## Available data
*** Begin section ***

-- ==== Sys2Proof/Machine/Fabric.lean ====
section
/-!
DEFINITION. Slots at the bridge ports and at their destination endpoints (R301 to R308), messages that a bridge station turns back
(R303, R306, R307), and the bridge links (R306 to R309). What a message carries acts in the events of its own kind
(REMOTE_REQUEST_CHECK, COPY_LANDING, …; log 16).
-/

namespace Sys2Proof.Machine

/-! ## Endpoints (R301, R304, R305) -/

/-- Receive buffers of an endpoint on a virtual channel. -/
def State.endpoint (s : State) (x : Slot) : Endpoint := s.endpoints.get Endpoint.init (8 * x.dep.toNat + x.vc.toNat)

/-- Replaces them. -/
def State.setEndpoint (s : State) (x : Slot) (e : Endpoint) : State :=
  { s with endpoints := s.endpoints.set Endpoint.init (8 * x.dep.toNat + x.vc.toNat) e }

/-- What has landed of the message of which a slot is the next. -/
def Endpoint.before (e : Endpoint) (x : Slot) : Option Partial :=
  e.under.find? (fun m => decide (m.spkg = x.spkg) && decide (m.sep = x.sep) && decide (m.seq = x.seq))

/-- A slot is the next of its message to land (R301). -/
def Endpoint.inOrder (e : Endpoint) (x : Slot) : Bool := x.first || (e.before x).isSome

/-- A slot lands with its payload. -/
def Endpoint.landSlot (e : Endpoint) (x : Slot) : Endpoint :=
  let old := e.before x
  let m : Partial := { spkg := x.spkg, sep := x.sep, seq := x.seq + 1, got := (old.map (fun m => m.got)).getD [] ++ [x.payload] }
  let u := e.under.filter (fun p => decide (some p ≠ old))
  if x.last then { e with under := u, landed := some m } else { e with under := u ++ [m] }

/-- Buffered slots land while one is next. -/
def Endpoint.drain (e : Endpoint) : Nat → Endpoint
  | 0 => e
  | n + 1 =>
    match e.buf.find? e.inOrder with
    | some x => Endpoint.drain ({ e with buf := e.buf.erase x }.landSlot x) n
    | none =>
      match e.elder with
      | some x => if e.inOrder x then Endpoint.drain ({ e with elder := none }.landSlot x) n else e
      | none => e

/-- A slot arrives at its endpoint (R304, R305): a time slot is accepted as it arrives; an elder slot takes the elder buffer or is
refused for the second time; another takes an ordinary buffer, or goes round the package ring once more as an elder. -/
def Endpoint.arrive (e : Endpoint) (x : Slot) : Endpoint :=
  let e := { e with circling := e.circling.filter (fun y => decide (y.1 ≠ x))
                    nacked := e.nacked.filter (fun y => decide ((y.spkg, y.sep, y.seq) ≠ (x.spkg, x.sep, x.seq))) }
  if x.vc = 5 then e.landSlot x
  else if x.elder then
    (if e.elder = none then { e with elder := some x }.drain (e.buf.length + 1) else { e with nacked := e.nacked ++ [x] })
  else if e.buf.length < Config.receiveBuffers then { e with buf := e.buf ++ [x] }.drain (e.buf.length + 2)
  else { e with circling := e.circling ++ [({ x with elder := true }, dieClockwise (slice x.sep 9 3) (slice x.dep 9 3))] }

/-- A message of one slot reaches its endpoint inside the package. -/
def State.landInside (s : State) (m : Msg) : State :=
  let x := s.nextSlot m
  let t := { s with seqs := s.seqs.set 0 (seqKey m.sep m.vc) (x.seq + 1), free := s.free + 3 }
  t.setEndpoint x ((t.endpoint x).arrive x)

/-- A reply to the source of a slot, from an endpoint of this package: with a code, or a NACK-BUSY (R305; log 16). -/
def State.slotReply (s : State) (x : Slot) (sep : BitVec 12) (code : BitVec 8) : State :=
  let die : BitVec 12 := (slice x.sep 9 3 : BitVec 3).setWidth 12 <<< 9
  let m := { Msg.make s x.spkg x.sep (die ||| (slice sep 0 9 : BitVec 9).setWidth 12) 1 x.stag (.reply (nackReply code) 0) 1 with code := code }
  if x.spkg = s.pkg then s.landInside m else s.post m

/-- A slot comes to its endpoint; one refused twice is sent back with NACK-BUSY. -/
def endpointEffect (x : Slot) (s : State) : State :=
  let e := (s.endpoint x).arrive x
  let t := s.setEndpoint x e
  if e.nacked.contains x then t.slotReply x x.dep 0 else t

/-! ## Slots at the bridge ports (R302 to R304, R307, R308) -/

/-- A slot on its way through the package waits for its next ring: another ring clears ELDER (R303, R304). -/
def State.passOn (s : State) (level : Nat) (x : Slot) : State :=
  let other := (nextRing s.pkg x.dpkg).map (fun r => r.1) ≠ some level
  let x := if other then { x with elder := false } else x
  s.post { Msg.make s x.dpkg x.dep x.sep x.vc x.stag (.slot x) 1 with code := x.code }

/-- A tenant slot that a bridge station does not let in (R307): a package tag, one without a key on the port, or, for this package,
one that it does not admit. -/
def State.turnsAway (s : State) (level : Nat) (die : BitVec 3) (x : Slot) : Bool :=
  decide (x.vc.toNat ≤ 3) && (!x.stag.getLsbD 20 || !(s.link level die).tags.contains x.stag ||
    (decide (x.dpkg = s.pkg) && !s.admitsTag x.stag))

/-- The endpoint by which the management complex sends through the port of a die (R301, R308; log 16). -/
def mgmtEnd (die : BitVec 3) : BitVec 12 := BitVec.ofNat 12 (512 * die.toNat + 260)

/-- The management complex sends a message of the session that sets a link up (R308, R439). -/
def State.postSetup (s : State) (die : BitVec 3) (partner : BitVec 21) : State :=
  s.post (Msg.make s partner (mgmtEnd die) (mgmtEnd die) 4 0 .setup 1)

/-- A slot comes in by a bridge port: in set-up only the set-up kind does, on the management channel, and the complex goes on with the
session; once keyed, that kind is dropped and logged (R308). What enters the package ring has no ELDER (R304). -/
def portEffect (level : BitVec 2) (die : BitVec 3) (x : Slot) (s : State) : State :=
  let setup := decide (x.kind = 0xF)
  if !s.linkUp level.toNat die then s
  else if !(s.link level.toNat die).keyed then
    (if setup && decide (x.vc = 4) && decide (x.dpkg = s.pkg) then (endpointEffect { x with elder := false } s).postSetup die x.spkg else s)
  else if setup then s.tell (.link level die 2)
  else if s.turnsAway level.toNat die x then s.slotReply x (homeEnd die.toNat) 0x0B
  else if x.dpkg = s.pkg then endpointEffect { x with elder := false } s
  else s.passOn level.toNat x

/-- What a slot's arrival does: codes 6 and 7 are dropped and logged as a link error (kind 2 of a link event; R302); on the package
ring (level 0) a slot comes to its endpoint, on a higher ring to the bridge port. -/
def slotEffect (level : BitVec 2) (die : BitVec 3) (x : Slot) (s : State) : State :=
  if 6 ≤ x.vc.toNat then s.tell (.link level die 2)
  else if level ≠ 0 then portEffect level die x s
  else if x.dpkg = s.pkg then endpointEffect x s
  else s

/-- SLOT_ARRIVAL (R304). -/
def execSlotArrival (a : SlotAt) (s : State) : Host.Outcome State Fault Refusal :=
  .next (slotEffect a.level a.die a.slot s)

/-! ## Messages that a bridge station turns back (R303, R306, R307) -/

/-- The request of another package for which a link of a node has been asked of a third one (R320). -/
def State.nodeAsker (s : State) (m : Msg) : Option (Nat × FarReq) :=
  s.arrived.find? (fun x => nodeAsked x.2 &&
    (match s.serve (s.farTarget x.2) (farIn x.2) none with
      | .away h => decide ((s.forwardMsg { x.2 with issuer := (s.pkg, homeEnd x.2.die.toNat), n := 0, node := none } h none).body = m.body)
      | .reply _ _ | .gone _ => false))

/-- What a negative reply to a request that has been turned back does: the operation or channel that sent it has its reply, also where its
context has been saved since, or whoever the request was handed on for. -/
def State.requestBack (s : State) (m : Msg) (q : FarReq) (code : BitVec 8) : State :=
  match m.who with
  | some (.op _ num) => s.giveReply m.core num (nackReply code)
  | some (.chan n) => s.keepCopy m.core (BitVec.ofNat 3 n) (some { code := code, region := 0, data := 0 })
  | some (.fetch _) | some (.far _ _) => s
  | none =>
    if q.kind = .chase then s.replyTo q (nackReply code) 0
    else if q.issuer.1 = s.pkg ∧ q.issuer.2 = coreEnd (endCore q.issuer.2) ∧ !ReqKind.ofCopy q.kind then
      s.giveReply (endCore q.issuer.2) q.num (nackReply code)
    else
      match s.nodeAsker m with
      | none => s
      | some x => { s with arrived := s.arrived.map (fun y => if y = x then (x.1, FarReq.answered x.2 (nackReply code)) else y) }

/-- A contribution that has been turned back: the member's unit holds the negative answer of the rank it was for (R337, R345). -/
def State.partTurned (s : State) (m : Msg) (k : Contribution) (code : BitVec 8) : State :=
  match m.who with
  | some (.chan n) =>
    let p := k.table.findIdx (fun w => decide (memberPlace w = (m.dpkg, k.dest)))
    s.takeFar k.core.toNat (BitVec.ofNat 3 n)
      { k with bytes := [], regions := [], pkg := m.dpkg, core := k.dest, rank := BitVec.ofNat 24 p, code := code }
  | _ => s

/-- A message is turned back with a code: its source in this package, or the source of a slot on its way, has a negative reply (R307). -/
def State.turnBack (s : State) (m : Msg) (code : BitVec 8) : State :=
  let s := { s with waiting := s.waiting.erase m, sent := s.sent.filter (fun n => !m.same n) }
  match m.body with
  | .request q => s.requestBack m q code
  | .reply _ _ =>
    s.landInside { Msg.make s s.pkg m.sep (homeEnd m.die.toNat) 1 m.stag (.reply (nackReply code) 0) 1 with code := code }
  | .part k => s.partTurned m k code
  | .slot x => s.slotReply x (homeEnd m.die.toNat) code
  | .setup => s

/-- The bridge stations turn back the messages that they cannot send. -/
def State.turnBacks (s : State) : State :=
  s.waiting.foldl (fun (s : State) m =>
    match s.turnsBack m with
    | none => s
    | some code => s.turnBack m code) s

/-! ## NACK-BUSY (R305) -/

/-- The message of this package whose slot a NACK-BUSY reply names by its source endpoint, virtual channel and sequence number, with the
slots of it that have been accepted. -/
def State.refused (s : State) (sep : BitVec 12) (vc : BitVec 3) (seq : BitVec 16) : Option (Msg × Nat) :=
  ((s.sent ++ s.waiting.filter Msg.numbered).find? (fun m =>
    decide (m.sep = sep) && decide (m.vc = vc) && decide ((seq - m.seq).toNat < m.slots))).map (fun m => (m, (seq - m.seq).toNat))

/-- A message that has been refused for the k-th time is sent again from its first slot not accepted. -/
def State.resend (s : State) (m : Msg) (accepted : Nat) : State :=
  s.post { m with left := max m.left (m.slots - accepted), busy := m.busy + 1, since := s.cycle + ringCycles * retryDelay (m.busy + 1) }

/-- A NACK-BUSY reply: the message is sent again, and the 64th in a row is a negative reply BUSY. -/
def busyEffect (m : Msg) (accepted : Nat) (s : State) : State :=
  let t := { s with waiting := s.waiting.filter (fun n => !m.same n), sent := s.sent.filter (fun n => !m.same n) }
  if m.busy + 1 < 64 then t.resend m accepted else t.turnBack m 0x0C

/-- NACK_BUSY_RETRY (R305). -/
def execNackBusyRetry (sep : BitVec 12) (vc : BitVec 3) (seq : BitVec 16) (s : State) : Host.Outcome State Fault Refusal :=
  match s.refused sep vc seq with
  | none => .next s
  | some (m, k) => .next (busyEffect m k s)

/-! ## Links (R306 to R309) -/

/-- FRAME_AUTH_FAIL (R307): the frame is sent again; the management complex receives a link event of kind 3. -/
def execFrameAuthFail (level : BitVec 2) (die : BitVec 3) (s : State) : Host.Outcome State Fault Refusal :=
  if s.linkUp level.toNat die then
    .next ((s.modLink level.toNat die (fun l => { l with errors := l.errors + 1 })).tell (.link level die 3))
  else .next s

/-- Messages of a set-up session through a port that have not left are of no use any more. -/
def State.dropSetup (s : State) (level : BitVec 2) (die : BitVec 3) : State :=
  { s with waiting := s.waiting.filter (fun m =>
      !(m.isSetup && decide (m.die = die) && decide ((s.wayOf m).map (fun w => w.1) = some level.toNat))) }

/-- LINK_TRAINING (R308, R435): a trained link is in set-up, and the session begins; one whose partner shares no version of the link
protocol stays down, and the management complex learns of it. Nothing runs after a failed boot (R437). -/
def execLinkTraining (level : BitVec 2) (o : LinkOffer) (s : State) : Host.Outcome State Fault Refusal :=
  if level = 0 ∨ s.dev.svc = 3 then .next s
  else if agreedFor o.version = 0 then
    .next ((s.modLink level.toNat o.die (fun l => { l with trained := false, keyed := false })).tell (.link level o.die 4))
  else .next (((s.dropSetup level o.die).modLink level.toNat o.die (fun l => { l with trained := true, keyed := false })).postSetup
    o.die o.partner)

/-- LINK_KEYED (R308, R439). -/
def execLinkKeyed (level : BitVec 2) (die : BitVec 3) (s : State) : Host.Outcome State Fault Refusal :=
  if s.linkUp level.toNat die then .next ((s.dropSetup level die).modLink level.toNat die (fun l => { l with keyed := true })) else .next s

/-- A direction holds the reserve: two slots of credit for each virtual channel (R306). -/
def Way.reserve (w : Way) : Bool := (List.range 6).all (fun v => decide (2 ≤ w.credits.get 2 v))

/-- A direction's link extends some slots of credit for each virtual channel from now on (R306): without the reserve it is in protected
mode; one that is, and holds the reserve again, counts its 10 ms from here. -/
def Way.hold (w : Way) (n : List Nat) (now : W64) : Way :=
  let t := { w with credits := (List.range 6).foldl (fun (t : Tbl Nat) v => t.set 2 v (n.getD v 2)) [] }
  { t with protected_ := w.protected_ || !t.reserve, held := if w.protected_ ∧ !w.reserve ∧ t.reserve then now else w.held }

/-- PROTECTED_MODE_ENTER (R306): lane failures or retired buffers leave a direction of a link some credits, or it has them again; a link
event of kind 1 where it comes into protected mode. -/
def execProtectedModeEnter (level : BitVec 2) (x : LinkCredit) (s : State) : Host.Outcome State Fault Refusal :=
  let d := x.dir
  if !s.linkUp level.toNat d.die then .next s
  else
    let old := (s.link level.toNat d.die).way d.cw
    let t := s.modLink level.toNat d.die (fun l => l.modWay d.cw (fun w => w.hold x.credits s.gtime))
    .next (if !old.protected_ && !(old.hold x.credits s.gtime).reserve then t.tell (.link level d.die 1) else t)

/-- A direction has held the reserve for 10 ms (R306). -/
def State.mayLeave (s : State) (level : BitVec 2) (die : BitVec 3) (cw : Bool) : Bool :=
  let w := (s.link level.toNat die).way cw
  s.linkUp level.toNat die && w.protected_ && w.reserve && decide (10000000 ≤ (s.gtime - w.held).toNat)

/-- PROTECTED_MODE_EXIT (R306). -/
def execProtectedModeExit (level : BitVec 2) (d : LinkDir) (s : State) : Host.Outcome State Fault Refusal :=
  if s.mayLeave level d.die d.cw then
    .next (s.modLink level.toNat d.die (fun l => l.modWay d.cw (fun w => { w with protected_ := false })))
  else .next s

/-- TIME_EXCHANGE (R20, R309): over a keyed link, also in protected mode; the correction due replaces the last one. -/
def execTimeExchange (level : BitVec 2) (die : BitVec 3) (slew : Int) (s : State) : Host.Outcome State Fault Refusal :=
  if s.linkUp level.toNat die && (s.link level.toNat die).keyed then
    .next { s.modLink level.toNat die (fun l => { l with slew := slew }) with slew := slew }
  else .next s

end Sys2Proof.Machine
end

*** End section ***

## Task requirements
Starting from the top of the records and ending at the line that contains "virtual channel. -/", repeat each line exactly and return only those lines.

## Answer to this task
-- ==== Sys2Proof/Machine/Fabric.lean ====
section
/-!
DEFINITION. Slots at the bridge ports and at their destination endpoints (R301 to R308), messages that a bridge station turns back
(R303, R306, R307), and the bridge links (R306 to R309). What a message carries acts in the events of its own kind
(REMOTE_REQUEST_CHECK, COPY_LANDING, …; log 16).
-/

namespace Sys2Proof.Machine

/-! ## Endpoints (R301, R304, R305) -/

/-- Receive buffers of an endpoint on a virtual channel. -/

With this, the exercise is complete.